The Prime Minister has addressed an influential group of Conservative Party MPs at a meeting tonight (Wednesday). Liz Truss was greeted with the customary banging of desks when she arrived to address the backbench 1922 Committee at Westminster.

Ms Truss told the meeting that small businesses would have faced “devastation” if the Government had not acted to cap energy prices, aides said. Following the meeting, few MPs wanted to speak to waiting journalists, with one saying simply “the Prime Minister spoke to us”, while another said only “it happened”.

It is the first time the PM has addressed the group of backbench Tory MPs since the mini-Budget. The meeting was chaired by executive member William Wragg as Sir Graham Brady was not in attendance.

Among those attending were some prominent critics of the Prime Minister’s strategy, including former cabinet ministers Michael Gove and Grant Shapps.

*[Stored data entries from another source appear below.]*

-- ==== Sys2Proof/Machine/Convoy.lean ====
section
/-!
DEFINITION. Blocks and convoys (R31 to R34, R42, R49, R50, R123 to R127, R296): a block starts, a convoy is checked, its strips issue in the order of
R127, what its members wait for arrives, and it retires.
-/

namespace Sys2Proof

/-- Vector registers a member names, with the widths it uses them at (R152, R153). -/
def Member.vecs : Member → List (Nat × Nat)
  | .va p f =>
    let w := ewBits f.ew
    (if p.vd = .vec then [(f.vd.toNat, p.dst.getD w)] else []) ++
    (if p.vs1 = .vec then [(f.vs1.toNat, p.src.getD w)] else []) ++
    (if f.os = 0 && p.vs2 = .vec then [(f.vs2.toNat, p.opw.getD w)] else []) ++
    (if p.f35 = .vs3 then [(f.f35.toNat, w)] else [])
  | .vm op f =>
    let w := ewBits f.ew
    [(f.vd.toNat, w)] ++ (if f.am = 2 then [(f.vs2.toNat, 64)] else []) ++
    (if Machine.offsetFromConst op then [(f.f35.toNat, w)] else [])
  | .vx op f =>
    let w := ewBits f.ew
    (if op = 0x383 || op = 0x3A0 || op = 0x3A1 || op = 0x3A3 then [(f.vs1.toNat, w)] else []) ++
    (if op = 0x3A2 then [(f.vd.toNat, w)] else [])
  | .g1 _ _ => []
  | .bad => []

/-- Element width of a member, in bits. -/
def Member.width : Member → Nat
  | .va _ f => ewBits f.ew
  | .vm _ f => ewBits f.ew
  | .vx _ f => ewBits f.ew
  | .g1 _ f => ewBits f.ew
  | .bad => 8

/-- Profile of a member (R15, R37, R47); bits 17:15 of a VWAITV name its timeout register (R280). -/
def Member.profile : Member → Profile
  | .va p _ => p.prof
  | .vm op f => if op != 0x360 && (f.mfmt = 2 || f.mfmt = 3) then .q1 else .v1
  | .vx op _ => if 0x3A0 ≤ op then .m1 else .v1
  | .g1 _ _ => .g1
  | .bad => .v1

/-- Registers a member writes: file (0 vector, 1 mask, 2 scale) and number. -/
def Member.writes : Member → List (Nat × Nat)
  | .va p f =>
    (match p.vd with
     | .vec => [(0, f.vd.toNat)]
     | .mask => [(1, (topReg f.vd).toNat)]
     | .scale => [(2, (topReg f.vd).toNat)]
     | .none => [])
  | .vm op f =>
    if op = 0x300 then (0, f.vd.toNat) :: if f.records op then [(2, f.scale.toNat)] else []
    else if op = 0x341 then [(1, f.mask.toNat)]
    else if op = 0x360 then [(0, f.vd.toNat), (1, f.scale.toNat)]
    else if op = 0x340 || (0x342 ≤ op && op ≤ 0x349) then [(0, f.vd.toNat)]
    else []
  | .vx op f => if op = 0x3A2 then [(0, f.vd.toNat)] else []
  | .g1 _ _ => []
  | .bad => []

/-- The register that a field of a VA member names: file and number. -/
def kindReg (k : RegKind) (f : BitVec 6) : List (Nat × Nat) :=
  match k with
  | .vec => [(0, f.toNat)]
  | .mask => [(1, (topReg f).toNat)]
  | .scale => [(2, (topReg f).toNat)]
  | .none => []

/-- The mask register that says which elements are active. -/
def maskOf (me : BitVec 1) (mask : BitVec 3) : List (Nat × Nat) := if me = 1 then [(1, mask.toNat)] else []

/-- Registers that decide which elements a memory member accesses, and where. -/
def VMForm.places (f : VMForm) : List (Nat × Nat) := maskOf f.me f.mask ++ if f.am = 2 then [(0, f.vs2.toNat)] else []

/-- Registers a memory member takes data from: what it stores, adds or compares, and the scale entries of a narrowing store or rred. -/
def VMForm.data (op : Nat) (f : VMForm) : List (Nat × Nat) :=
  (if Machine.offsetFromConst op then [(0, f.f35.toNat)] else if op = 0x300 || op = 0x340 then [] else [(0, f.vd.toNat)]) ++
    if f.scales op then [(2, f.scale.toNat)] else []

/-- Registers a member reads, those it writes aside: file (0 vector, 1 mask, 2 scale) and number. -/
def Member.reads : Member → List (Nat × Nat)
  | .va p f =>
    kindReg p.vs1 f.vs1 ++ (if f.os = 0 then kindReg p.vs2 f.vs2 else []) ++
    (match p.f35 with
     | .vs3 => [(0, f.f35.toNat)]
     | .scale => [(2, (topReg f.f35).toNat)]
     | .maskReg => [(1, (topReg f.f35).toNat)]
     | .limb => if bitAt f.f35.toNat 2 then [(1, f.f35.toNat / 8)] else []
     | .imm => []) ++ maskOf f.me f.mask
  | .vm op f => f.places ++ f.data op
  | .vx op f =>
    (if op = 0x380 || op = 0x381 then [(1, (topReg f.vs1).toNat)] else if op = 0x3A2 then [] else [(0, f.vs1.toNat)]) ++
    (if op = 0x3A1 then [(2, f.sreg.toNat)] else []) ++ maskOf f.me f.mask
  | .g1 _ _ => []
  | .bad => []

/-- What a member changes that a later convoy may need: the registers it writes, and as files of their own the vector link set (3), the loop counters (4) and the
row-buffer slots (5). -/
def Member.effects (m : Member) : List (Nat × Nat) :=
  m.writes ++ match m with
  | .vm op _ => if op = 0x340 || op = 0x341 then [(3, 0)] else []
  | .vx op f => if op = 0x384 then [(4, f.idx.toNat)] else if op = 0x3A0 || op = 0x3A1 then [(5, f.idx.toNat)] else []
  | _ => []

/-- A VA member's vd equals a vector register it reads, where its family forbids it (R153). -/
def Member.overlaps : Member → Bool
  | .va p f => p.noOverlap && ((p.vs1 == .vec && f.vs1 == f.vd) || (f.os == 0 && p.vs2 == .vec && f.vs2 == f.vd))
  | _ => false

end Sys2Proof

namespace Sys2Proof.Machine

/-- The core is halted by fyv alone, and the strand's convoy, all of whose strips have issued, goes on to its boundary: a member that sends no memory request
runs, and the convoy retires (R262, R290). -/
def State.finishing (s : State) (sid : Nat) : Bool :=
  let k := coreOf sid
  !(s.die (dieOf k)).stopped && !(s.die (dieOf k)).inReset &&
    (match (s.strand sid).conv with
     | none => false
     | some c => c.strips ≤ c.issued && (c.words.length ≤ c.slot || (match memberOf (nth 0 c.words c.slot) with
       | .va _ _ => true
       | .vx _ _ => true
       | _ => false)))

/-- What a strand's group says of its vector side: placed and its parked state restored (R79), or in migration. -/
def State.vecGroup (s : State) (t : Strand) : Option GPhase :=
  match t.group with
  | none => some .placed
  | some n => (s.group? n).bind fun g => if g.readyAt ≤ s.coreCycle g.core then some g.phase else none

The Whitehall editor of the Financial Times Sebastian Payne tweeted that one MP told him: "The mood was honestly funereal, horrendous. I was shocked at how brutal it was".

It is the first time the PM has addressed the group of backbench Tory MPs since the mini-Budget. The meeting was chaired by executive member William Wragg as Sir Graham Brady is not in attendance.

Meanwhile, Ms Truss and Chancellor Kwasi Kwarteng should consider reversing some of their tax-cutting promises according to a Tory ex-cabinet minister. Damian Green, a former deputy prime minister, was asked how the Government can reduce debt while sticking to its mini-budget and ruling out public spending cuts.

He told BBC Radio 4’s PM programme: “There are various things you could do and one of the obvious ways – because you do need some big numbers to change – one of the obvious ways would be possibly to defer some of the tax cuts or the failure to put taxes up.”

He went on to say: “I don’t think it involves scrapping the whole idea of deregulation and tax cuts. It needs fitting into an appropriate fiscal framework, and if you like an appropriate political framework as well.

“So I’m not saying actually do a 180-degree turn and go off in the other direction. It’s a question of making the policies appropriate for the times.”